Он родился в городе Нью-Йорке в 1783 году, в год, когда Революция закончилась признанием американской независимости. Британская армия вышла из города, а американская армия во главе с Вашингтоном вошла. «Работа патриота закончена как раз тогда, когда родился мой мальчик, — сказала патриотичная мать, — и мальчика назовут Вашингтоном». Шесть лет спустя, когда Вашингтон вернулся в Нью-Йорк, чтобы быть инаугурированным президентом, он однажды зашел в магазин, когда шотландская няня мальчика демократично остановила нового республиканского главу магистрата и сказала ему: «Пожалуйста, ваша честь, вот ребенок, названный в вашу честь». Великий человек повернулся и посмотрел с добротой на своего маленького тезку, положил руку ему на голову и благословил своего будущего биографа.

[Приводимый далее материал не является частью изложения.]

/-- What an expiry of the running timer leaves, in every node state. -/
structure Decayed (s t : State) : Prop where
  inv : t.inv = { s.inv with records := s.inv.records.map decayRecord }
  startup : t.startup = { s.startup with decayTimer := some s.setup.decayPeriod }
  image : t.store.image = s.store.image
  kept : s.inv.records.all (fun r => r.body.demand = 0) → t.store.queue = s.store.queue
  written : s.inv.records.any (fun r => r.body.demand ≠ 0) → OneUpdate s t s.sched.stepEnded
  free : freePositions t = freePositions s
  blocks : Untouched [.inv, .startup, .store, .motion, .sched] s t
  ports : PortsQuiet s t

/-- An expiry writes an update exactly when some demand is not 0 already. -/
theorem decay_expires {s : State} (hs : s.startup.decayTimer.isSome) : Decayed s (quietEvent decay s) := by
  by_cases hz : ∃ r ∈ s.inv.records, r.body.demand ≠ 0
  · rw [decay_changed hs hz]
    refine ⟨rfl, rfl, rfl, fun hall => ?_, fun _ => rfl, rfl, fun b hb => ?_, fun _ => ⟨rfl, rfl⟩⟩
    · obtain ⟨r, hr, hd⟩ := hz
      exact absurd (by simpa using List.all_eq_true.mp hall r hr) hd
    · cases b <;> simp_all <;> rfl
  · have hzero : ∀ r ∈ s.inv.records, r.body.demand = 0 := by simpa using hz
    obtain ⟨m, hm, hq⟩ := endEvent_plain (was := clearOut s) (u := decayRestarted (clearOut s)) rfl rfl
    rw [quietEvent, decay_unchanged (s := clearOut s) hs hzero, hm]
    refine ⟨?_, rfl, rfl, fun _ => rfl, fun hany => ?_, rfl, fun b hb => ?_, fun hh => ⟨hq hh, rfl⟩⟩
    · exact congrArg (fun l => { s.inv with records := l }) (map_decayRecord_eq_self.mpr hzero).symm
    · exact absurd (by simpa using hany) hz
    · cases b <;> simp_all <;> rfl

/-- Settles O17: what RESET, SETUP and each expiry do to the timer, the expiry as `Decayed` says. -/
theorem decayLowersDemand : Obligations.DecayLowersDemand := by
  refine ⟨reset_decayTimer, fun s h f hp hr hj hheat hsmoke => setup_decayTimer hp hr hj hheat hsmoke,
    fun s hs => ?_, fun s hs => ?_⟩
  · have d := decay_expires hs
    exact ⟨_, rfl, d.inv, d.startup, d.image, d.kept, d.written, d.free, d.blocks, d.ports⟩
  · obtain ⟨m, hm, hq⟩ := endEvent_plain (was := clearOut s) (u := clearOut s) rfl rfl
    refine ⟨_, rfl, ?_⟩
    rw [quietEvent, decay_stopped (s := clearOut s) hs, hm]
    refine ⟨fun b hb => ?_, fun hh => ⟨hq hh, rfl⟩⟩
    cases b <;> simp_all <;> rfl

end Sys2Proof.Machine
end

section
/-! PROOFS. The scorer answers the eligible column of lowest score (O33). -/

namespace Sys2Proof.Machine

open Sys2Proof

-- In turn, so that the proofs do not hold more threads at once than the memory limit has stacks for.
set_option Elab.async false

/-- In a list whose indices rise, the entry `lowest` answers is beaten by no other, and every earlier one scores
more. -/
theorem lowest_least {l : List (Nat × Nat)} (hl : l.Pairwise (fun a b => a.1 < b.1)) {p : Nat × Nat}
    (h : lowest l = some p) : ∀ q ∈ l, p.2 ≤ q.2 ∧ (q.1 < p.1 → p.2 < q.2) := by
  induction l generalizing p with
  | nil => cases h
  | cons a as ih =>
    obtain ⟨hfirst, hrest⟩ := List.pairwise_cons.mp hl
    rw [lowest] at h
    split at h
    · rename_i hnone
      have has : as = [] := by
        by_contra hne
        obtain ⟨q, hq⟩ := lowest_some hne
        simp [hq] at hnone
      obtain rfl := Option.some.inj h
      simp [has]
    · rename_i r hr
      have hle := ih hrest hr
      have hra := hfirst r (lowest_mem hr)
      split at h
      · rename_i hlt
        obtain rfl := Option.some.inj h
        intro q hq
        rcases List.mem_cons.mp hq with rfl | hq
        · exact ⟨hlt.le, fun _ => hlt⟩
        · exact hle q hq
      · rename_i hge
        obtain rfl := Option.some.inj h
        intro q hq
        rcases List.mem_cons.mp hq with rfl | hq
        · exact ⟨le_rfl, fun hself => absurd hself (lt_irrefl _)⟩
        · obtain ⟨hrq, _⟩ := hle q hq
          have haq := hfirst q hq
          exact ⟨by omega, fun hqa => absurd hqa (by omega)⟩

/-- The eligible columns with their scores, as the scorer goes through them. -/
def scored (s : State) (d : Nat) (ref : Pos) (who src : Option Nat) : List (Nat × Nat) :=
  ((List.range (columnCount s)).filter (eligible s who src)).map (fun c => (c, score s d ref c))

section Scored

variable {s : State} {d : Nat} {ref : Pos} {who src : Option Nat}

theorem choose_eq_lowest : choose s d ref who src = lowest (scored s d ref who src) := rfl

theorem mem_scored {p : Nat × Nat} : p ∈ scored s d ref who src ↔
    p.1 < columnCount s ∧ eligible s who src p.1 = true ∧ p.2 = score s d ref p.1 := by
  obtain ⟨c, v⟩ := p
  simp only [scored, List.mem_map, List.mem_filter, List.mem_range, Prod.mk.injEq]
  constructor
  · rintro ⟨k, ⟨hk, he⟩, rfl, rfl⟩
    exact ⟨hk, he, rfl⟩
  · rintro ⟨hc, he, rfl⟩
    exact ⟨c, ⟨hc, he⟩, rfl, rfl⟩

theorem scored_rising : (scored s d ref who src).Pairwise (fun a b => a.1 < b.1) :=
  List.pairwise_map.mpr (List.pairwise_lt_range.filter _)

theorem choose_eq_none_iff : choose s d ref who src = none ↔
    ∀ k, k < columnCount s → eligible s who src k = false := by
  constructor
  · intro h k hk
    by_contra he
    obtain ⟨p, hp⟩ := lowest_some (List.ne_nil_of_mem
      (mem_scored (p := (k, score s d ref k)) |>.mpr ⟨hk, by simpa using he, rfl⟩))
    rw [choose_eq_lowest, hp] at h
    cases h
  · intro h
    cases hp : choose s d ref who src with
    | none => rfl
    | some p =>
      obtain ⟨hk, he, _⟩ := mem_scored.mp (lowest_mem hp)
      simp [h p.1 hk] at he

end Scored

/-- Settles O33: the eligible columns with their scores are listed by rising index, and `lowest` answers the first
of the best. -/
theorem scorerPicksLowest : Obligations.ScorerPicksLowest := by
  refine fun s d ref who src => ⟨fun c v h => ?_, choose_eq_none_iff⟩
  rw [choose_eq_lowest] at h
  obtain ⟨hc, he, hv⟩ := mem_scored.mp (lowest_mem h)
  refine ⟨hc, he, hv, fun k hk hek => ?_⟩
  exact lowest_least scored_rising h (k, score s d ref k) (mem_scored.mpr ⟨hk, hek, rfl⟩)

end Sys2Proof.Machine
end

section
/-! PROOFS. OFFER: the bid and its rank, and the offers that draw none (O44). -/

namespace Sys2Proof.Machine

open Sys2Proof

-- In turn, so that the proofs do not hold more threads at once than the memory limit has stacks for.
set_option Elab.async false

/-! ### The context that bids -/

theorem freeCtx?_spec {s : State} {n : Nat} (h : freeCtx? s = some n) : n < 16 ∧ (ctxOf s n).state = .free :=
  ⟨List.mem_range.mp (List.mem_of_find?_eq_some h), by simpa using List.find?_some h⟩

/-- A FREE context that is taken adds one to the contexts in use (R37). -/
theorem inUse_setCtx {s : State} {n : Nat} {c : Ctx} (hn : n < s.sched.ctxs.length)
    (hfree : (ctxOf s n).state = .free) (hc : c.state ≠ .free) : inUse (setCtx s n c) = inUse s + 1 := by
  have hold : (s.sched.ctxs[n]).state = .free := by
    rw [← hfree, ctxOf, List.getD_eq_getElem _ _ hn]
  change (s.sched.ctxs.set n c).countP _ = s.sched.ctxs.countP _ + 1
  rw [List.countP_set hn]
  simp [hold, hc]

/-- The BID of an OFFER as the node posts it, with its rank (R31, R85). -/
def bidFrame (s : State) (f : OfferFrame) (tag : Tag) (smin : Nat) : Frame :=
  frameOf s s.setup.stow
    (smin + 32 * (inUse s + 1) + (if freePositions s - 1 < s.setup.reserve then 512 else 0)) 0 tag
    (.bid f.holder f.bin)

/-- The rank of the BID that a context just taken posts counts that context. -/
theorem bidRank_setCtx {s : State} {n : Nat} {c : Ctx} (smin : Nat) (hn : n < s.sched.ctxs.length)
    (hfree : (ctxOf s n).state = .free) (hc : c.state ≠ .free) : bidRank (setCtx s n c) smin =
      smin + 32 * (inUse s + 1) + (if freePositions s - 1 < s.setup.reserve then 512 else 0) := by
  rw [bidRank, inUse_setCtx hn hfree hc]
  rfl

/-- The BIDDING context of an OFFER once its BID is posted. -/
def bidderOf (s : State) (f : OfferFrame) (tag : Tag) (smin : Nat) : Ctx :=
  { bidCtx s f tag with bid := some (posted s.bus.seq (bidFrame s f tag smin)) }

/-- A bid puts the BIDDING context, holding its BID, into the table, and draws a posting number. -/
theorem makeBid_eq {s : State} {n smin : Nat} (f : OfferFrame) (tag : Tag) (hn : n < s.sched.ctxs.length)
    (hfree : (ctxOf s n).state = .free) :
    makeBid s n f tag smin =
      (s.withSched { s.sched with ctxs := s.sched.ctxs.set n (bidderOf s f tag smin) }).withBus
        { s.bus with seq := s.bus.seq + 1 } := by
  have hc : (bidCtx s f tag).state ≠ .free := by simp [bidCtx]
  have hctx : ctxOf (setCtx s n (bidCtx s f tag)) n = bidCtx s f tag := by
    rw [ctxOf_setCtx, if_pos ⟨rfl, hn⟩]
  unfold makeBid
  dsimp only
  rw [modCtx, hctx, bidRank_setCtx smin hn hfree hc]
  simp only [setCtx, State.withSched_sched, List.set_set]
  rfl

/-! ### OFFER -/

theorem takeOffer_bids {s : State} {f : OfferFrame} {tag : Tag} {n c smin : Nat} (hm : mayBid s f = true)
    (hn : freeCtx? s = some n) (hc : choose s (min 7 f.demand) .chute none none = some (c, smin)) :
    takeOffer s f tag = makeBid s n f tag smin := by
  rw [takeOffer, if_pos hm, hn, hc]

theorem takeOffer_none {s : State} {f : OfferFrame} {tag : Tag} (hm : mayBid s f = false) :
    takeOffer s f tag = s := by
  simp [takeOffer, hm]

/-- Whether the node bids is read from nothing that hearing the holder changes. -/
theorem mayBid_heard {s : State} {h : Header} (hl : hearingLifts s h.src = false) (f : OfferFrame) :
    mayBid (heard s h) f = mayBid s f := by
  obtain ⟨w, e, heq⟩ := heard_eq s h hl
  rw [heq]
  rfl

/-- An event that writes the bus, the scheduler and the motion port alone. -/
theorem untouched_busEvent (s : State) (b : Bus) (v : Sched) (m : Motion) :
    Untouched [.bus, .motion, .sched] s ((((clearOut s).withBus b).withSched v).withMotion m) := by
  intro k hk
  cases k <;> simp_all <;> rfl

/-- A bid changes the context table and the bus, and of these no ready list and no answer. -/
theorem takeOffer_heard {s : State} {h : Header} {f : OfferFrame} {n c smin : Nat}
    (hl : hearingLifts s h.src = false) (hlen : s.sched.ctxs.length = 16) (hm : mayBid s f = true)
    (hn : freeCtx? s = some n) (hc : choose s (min 7 f.demand) .chute none none = some (c, smin)) :
    ∃ b v, takeOffer (heard s h) f h.tag = ((clearOut s).withBus b).withSched v ∧
      b.replies = s.bus.replies ∧ v.ctxs = s.sched.ctxs.set n (bidderOf s f h.tag smin) ∧
      v.ready = s.sched.ready := by
  obtain ⟨w, e, heq⟩ := heard_eq s h hl
  obtain ⟨hlt, hfree⟩ := freeCtx?_spec hn
  have hn' : freeCtx? (heard s h) = some n := by rw [heq]; exact hn
  have hc' : choose (heard s h) (min 7 f.demand) .chute none none = some (c, smin) := by rw [heq]; exact hc
  rw [takeOffer_bids (by rw [mayBid_heard hl]; exact hm) hn' hc',
    makeBid_eq f h.tag (by rw [heq]; exact hlen ▸ hlt) (by rw [heq]; exact hfree), heq]
  exact ⟨_, _, rfl, rfl, rfl, rfl⟩

theorem offer_bids {s : State} {h : Header} {f : OfferFrame} {n c smin : Nat} (hp : Passes s h)
    (hlen : s.sched.ctxs.length = 16) (hm : mayBid s f = true) (hn : freeCtx? s = some n)
    (hc : choose s (min 7 f.demand) .chute none none = some (c, smin)) :
    ∃ t, exec (.offer h f) s = .next t ∧
      t.sched.ctxs = s.sched.ctxs.set n (bidderOf s f h.tag smin) ∧
      t.sched.ready = s.sched.ready ∧ t.bus.replies = s.bus.replies ∧
      Untouched [.bus, .motion, .sched] s t := by
  obtain ⟨_, _, hl⟩ := id hp
  obtain ⟨b, v, hbody, hreplies, hctxs, hready⟩ := takeOffer_heard hl hlen hm hn hc
  obtain ⟨m, hend, _⟩ := endEvent_plain (was := clearOut s) (u := ((clearOut s).withBus b).withSched v) rfl rfl
  refine ⟨_, rfl, ?_⟩
  rw [receiveQuiet_eq hp, hbody, hend]
  exact ⟨hctxs, hready, hreplies, untouched_busEvent s b _ m⟩

theorem offer_ignored {s : State} {h : Header} {f : OfferFrame} (hp : Passes s h)
    (hm : mayBid s f = false) : ∃ t, exec (.offer h f) s = .next t ∧ HeardOnly s t h ∧
      t.bus.counters = oneReceived s.bus.counters ∧ Untouched [.bus, .motion, .sched] s t ∧
      PortsQuiet s t := by
  obtain ⟨_, _, hl⟩ := id hp
  obtain ⟨w, e, heq⟩ := heard_eq s h hl
  have hn := nbr_heard s h hl
  have hbody : takeOffer (heard s h) f h.tag = heard s h := takeOffer_none (by rw [mayBid_heard hl]; exact hm)
  obtain ⟨m, hend, hq⟩ := endEvent_plain (was := clearOut s) (u := heard s h) (by rw [heq]; rfl) (by rw [heq]; rfl)
  refine ⟨_, rfl, ?_⟩
  rw [receiveQuiet_eq hp, hbody, hend]
  rw [heq] at hn hq ⊢
  refine ⟨⟨rfl, rfl, rfl, rfl, rfl, rfl, fun sd _ => ?_⟩, rfl, untouched_busEvent s _ _ m, fun hh => ⟨hq hh, rfl⟩⟩
  rw [← hn sd]
  cases sd <;> rfl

Имя ни одного другого американца не было так любопытно перепутано с именем Вашингтона, как имя Ирвинга. Многие молодые люди ломают голову над связью, которую имя, кажется, смутно подразумевает, и в других странах идентичность этих людей смешивается. Когда Ирвинг впервые отправился в Европу, будучи очень молодым человеком, хорошо образованным, вежливым, с большой любезностью манер и обаянием беседы, он был принят принцем Торлонией, банкиром, в Риме с необычайной и лестной вежливостью. Его попутчик, к которому принц относился с полным безразличием, был озадачен теплотой приема Ирвинга. Ирвинг со смехом сказал, что это лишь доказывает замечательную проницательность принца. Но молодые путешественники смеялись еще больше, когда принц бессознательно раскрыл секрет своего внимания, отведя гостя в сторону и спросив его, насколько близко он связан с генералом Вашингтоном.
Много лет спустя, когда он стал знаменитым, английская леди и ее дочь остановились в итальянской галерее перед бюстом Вашингтона. «А кто такой Вашингтон, мама?» — спросила дочь. «Ну, дорогая, я удивлена твоим невежеством, — ответила мать, — он был автором «Книги эскизов». Давно в Берлине я разговаривал с некоторыми американскими друзьями однажды вечером в кафе и заметил немца, внимательно слушающего наш разговор, как будто проверяя свою способность понимать язык. Вскоре он вежливо сказал мне: «Вы англичанин, не так ли?» Но когда я ответил: «Нет, мы американцы» — «Американцы!» — воскликнул он с энтузиазмом, пожимая мою руку и тепло тряся ее, — «Американцы, ах! мы все знаем вашего великого генерала Вашингтона Ирвинга».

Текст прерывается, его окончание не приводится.